Problem statement: Copy every line that contains the string "home" from the entries below.

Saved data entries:
/-! ### `emit: a result is put in line; nothing else changes` -/

@[simp] theorem emit_others (lat : Nat) (e : Land) : (emit lat e s).others = s.others := rfl
@[simp] theorem emit_mem (lat : Nat) (e : Land) : (emit lat e s).mem = s.mem := rfl
@[simp] theorem emit_home (lat : Nat) (e : Land) : (emit lat e s).home = s.home := rfl
@[simp] theorem emit_dist (lat : Nat) (e : Land) : (emit lat e s).dist = s.dist := rfl
@[simp] theorem emit_grp (lat : Nat) (e : Land) : (emit lat e s).grp = s.grp := rfl
@[simp] theorem emit_net (lat : Nat) (e : Land) : (emit lat e s).net = s.net := rfl
@[simp] theorem emit_ctl (lat : Nat) (e : Land) : (emit lat e s).ctl = s.ctl := rfl
@[simp] theorem emit_time (lat : Nat) (e : Land) : (emit lat e s).time = s.time := rfl
@[simp] theorem emit_sched (lat : Nat) (e : Land) : (emit lat e s).sched = s.sched := rfl
@[simp] theorem emit_free (lat : Nat) (e : Land) : (emit lat e s).free = s.free := rfl
@[simp] theorem emit_core_num (lat : Nat) (e : Land) : (emit lat e s).core.num = s.core.num := rfl
@[simp] theorem emit_core_ctl (lat : Nat) (e : Land) : (emit lat e s).core.ctl = s.core.ctl := rfl
@[simp] theorem emit_core_st (lat : Nat) (e : Land) : (emit lat e s).core.st = s.core.st := rfl
@[simp] theorem emit_core_now (lat : Nat) (e : Land) : (emit lat e s).core.now = s.core.now := rfl
@[simp] theorem emit_core_born (lat : Nat) (e : Land) : (emit lat e s).core.born = s.core.born := rfl
@[simp] theorem emit_core_sc (lat : Nat) (e : Land) : (emit lat e s).core.sc = s.core.sc := rfl
@[simp] theorem emit_core_vec (lat : Nat) (e : Land) : (emit lat e s).core.vec = s.core.vec := rfl
@[simp] theorem emit_core_iss (lat : Nat) (e : Land) : (emit lat e s).core.iss = s.core.iss := rfl
@[simp] theorem emit_core_path (lat : Nat) (e : Land) : (emit lat e s).core.path = s.core.path := rfl
@[simp] theorem emit_core_x (lat : Nat) (e : Land) : (emit lat e s).core.x = s.core.x := rfl
@[simp] theorem emit_core_ev (lat : Nat) (e : Land) : (emit lat e s).core.ev = s.core.ev := rfl
@[simp] theorem emit_core_sp (lat : Nat) (e : Land) : (emit lat e s).core.sp = s.core.sp := rfl
@[simp] theorem emit_core_sb (lat : Nat) (e : Land) : (emit lat e s).core.sb = s.core.sb := rfl
@[simp] theorem emit_core_cp (lat : Nat) (e : Land) : (emit lat e s).core.cp = s.core.cp := rfl
@[simp] theorem emit_core_mx (lat : Nat) (e : Land) : (emit lat e s).core.mx = s.core.mx := rfl
@[simp] theorem emit_core_th (lat : Nat) (e : Land) : (emit lat e s).core.th = s.core.th := rfl
@[simp] theorem emit_core_task (lat : Nat) (e : Land) : (emit lat e s).core.task = s.core.task := rfl
@[simp] theorem emit_core_cm (lat : Nat) (e : Land) : (emit lat e s).core.cm = s.core.cm := rfl
@[simp] theorem emit_core_pm (lat : Nat) (e : Land) : (emit lat e s).core.pm = s.core.pm := rfl
@[simp] theorem emit_core_phase (lat : Nat) (e : Land) : (emit lat e s).core.phase = s.core.phase := rfl
@[simp] theorem emit_core_pend (lat : Nat) (e : Land) : (emit lat e s).core.pend = insPend ⟨s.core.now + lat - 1, s.core.now, s.core.iss.pc, s.core.iss.slot, e⟩ (trimPend s.core.now e s.core.pend) := rfl

/-! ### `cntEv` -/

@[simp] theorem cntEv_others (e n : Nat) : (cntEv e n s).others = s.others := rfl
@[simp] theorem cntEv_mem (e n : Nat) : (cntEv e n s).mem = s.mem := rfl
@[simp] theorem cntEv_home (e n : Nat) : (cntEv e n s).home = s.home := rfl
@[simp] theorem cntEv_dist (e n : Nat) : (cntEv e n s).dist = s.dist := rfl
@[simp] theorem cntEv_grp (e n : Nat) : (cntEv e n s).grp = s.grp := rfl
@[simp] theorem cntEv_net (e n : Nat) : (cntEv e n s).net = s.net := rfl
@[simp] theorem cntEv_ctl (e n : Nat) : (cntEv e n s).ctl = s.ctl := rfl
@[simp] theorem cntEv_time (e n : Nat) : (cntEv e n s).time = s.time := rfl
@[simp] theorem cntEv_sched (e n : Nat) : (cntEv e n s).sched = s.sched := rfl
@[simp] theorem cntEv_free (e n : Nat) : (cntEv e n s).free = s.free := rfl
@[simp] theorem cntEv_core_num (e n : Nat) : (cntEv e n s).core.num = s.core.num := rfl
@[simp] theorem cntEv_core_ctl (e n : Nat) : (cntEv e n s).core.ctl = s.core.ctl := rfl
@[simp] theorem cntEv_core_st (e n : Nat) : (cntEv e n s).core.st = s.core.st := rfl
@[simp] theorem cntEv_core_now (e n : Nat) : (cntEv e n s).core.now = s.core.now := rfl
@[simp] theorem cntEv_core_born (e n : Nat) : (cntEv e n s).core.born = s.core.born := rfl
@[simp] theorem cntEv_core_sc (e n : Nat) : (cntEv e n s).core.sc = s.core.sc := rfl
@[simp] theorem cntEv_core_vec (e n : Nat) : (cntEv e n s).core.vec = s.core.vec := rfl
@[simp] theorem cntEv_core_pend (e n : Nat) : (cntEv e n s).core.pend = s.core.pend := rfl
@[simp] theorem cntEv_core_iss (e n : Nat) : (cntEv e n s).core.iss = { s.core.iss with cnt := mset 0 s.core.iss.cnt e (mget 0 s.core.iss.cnt e + n) } := rfl
@[simp] theorem cntEv_core_path (e n : Nat) : (cntEv e n s).core.path = s.core.path := rfl
@[simp] theorem cntEv_core_x (e n : Nat) : (cntEv e n s).core.x = s.core.x := rfl
@[simp] theorem cntEv_core_ev (e n : Nat) : (cntEv e n s).core.ev = s.core.ev := rfl
@[simp] theorem cntEv_core_sp (e n : Nat) : (cntEv e n s).core.sp = s.core.sp := rfl
@[simp] theorem cntEv_core_sb (e n : Nat) : (cntEv e n s).core.sb = s.core.sb := rfl
@[simp] theorem cntEv_core_cp (e n : Nat) : (cntEv e n s).core.cp = s.core.cp := rfl
@[simp] theorem cntEv_core_mx (e n : Nat) : (cntEv e n s).core.mx = s.core.mx := rfl
@[simp] theorem cntEv_core_th (e n : Nat) : (cntEv e n s).core.th = s.core.th := rfl
@[simp] theorem cntEv_core_task (e n : Nat) : (cntEv e n s).core.task = s.core.task := rfl
@[simp] theorem cntEv_core_cm (e n : Nat) : (cntEv e n s).core.cm = s.core.cm := rfl
@[simp] theorem cntEv_core_pm (e n : Nat) : (cntEv e n s).core.pm = s.core.pm := rfl
@[simp] theorem cntEv_core_phase (e n : Nat) : (cntEv e n s).core.phase = s.core.phase := rfl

Response box:
@[simp] theorem emit_home (lat : Nat) (e : Land) : (emit lat e s).home = s.home := rfl
@[simp] theorem cntEv_home (e n : Nat) : (cntEv e n s).home = s.home := rfl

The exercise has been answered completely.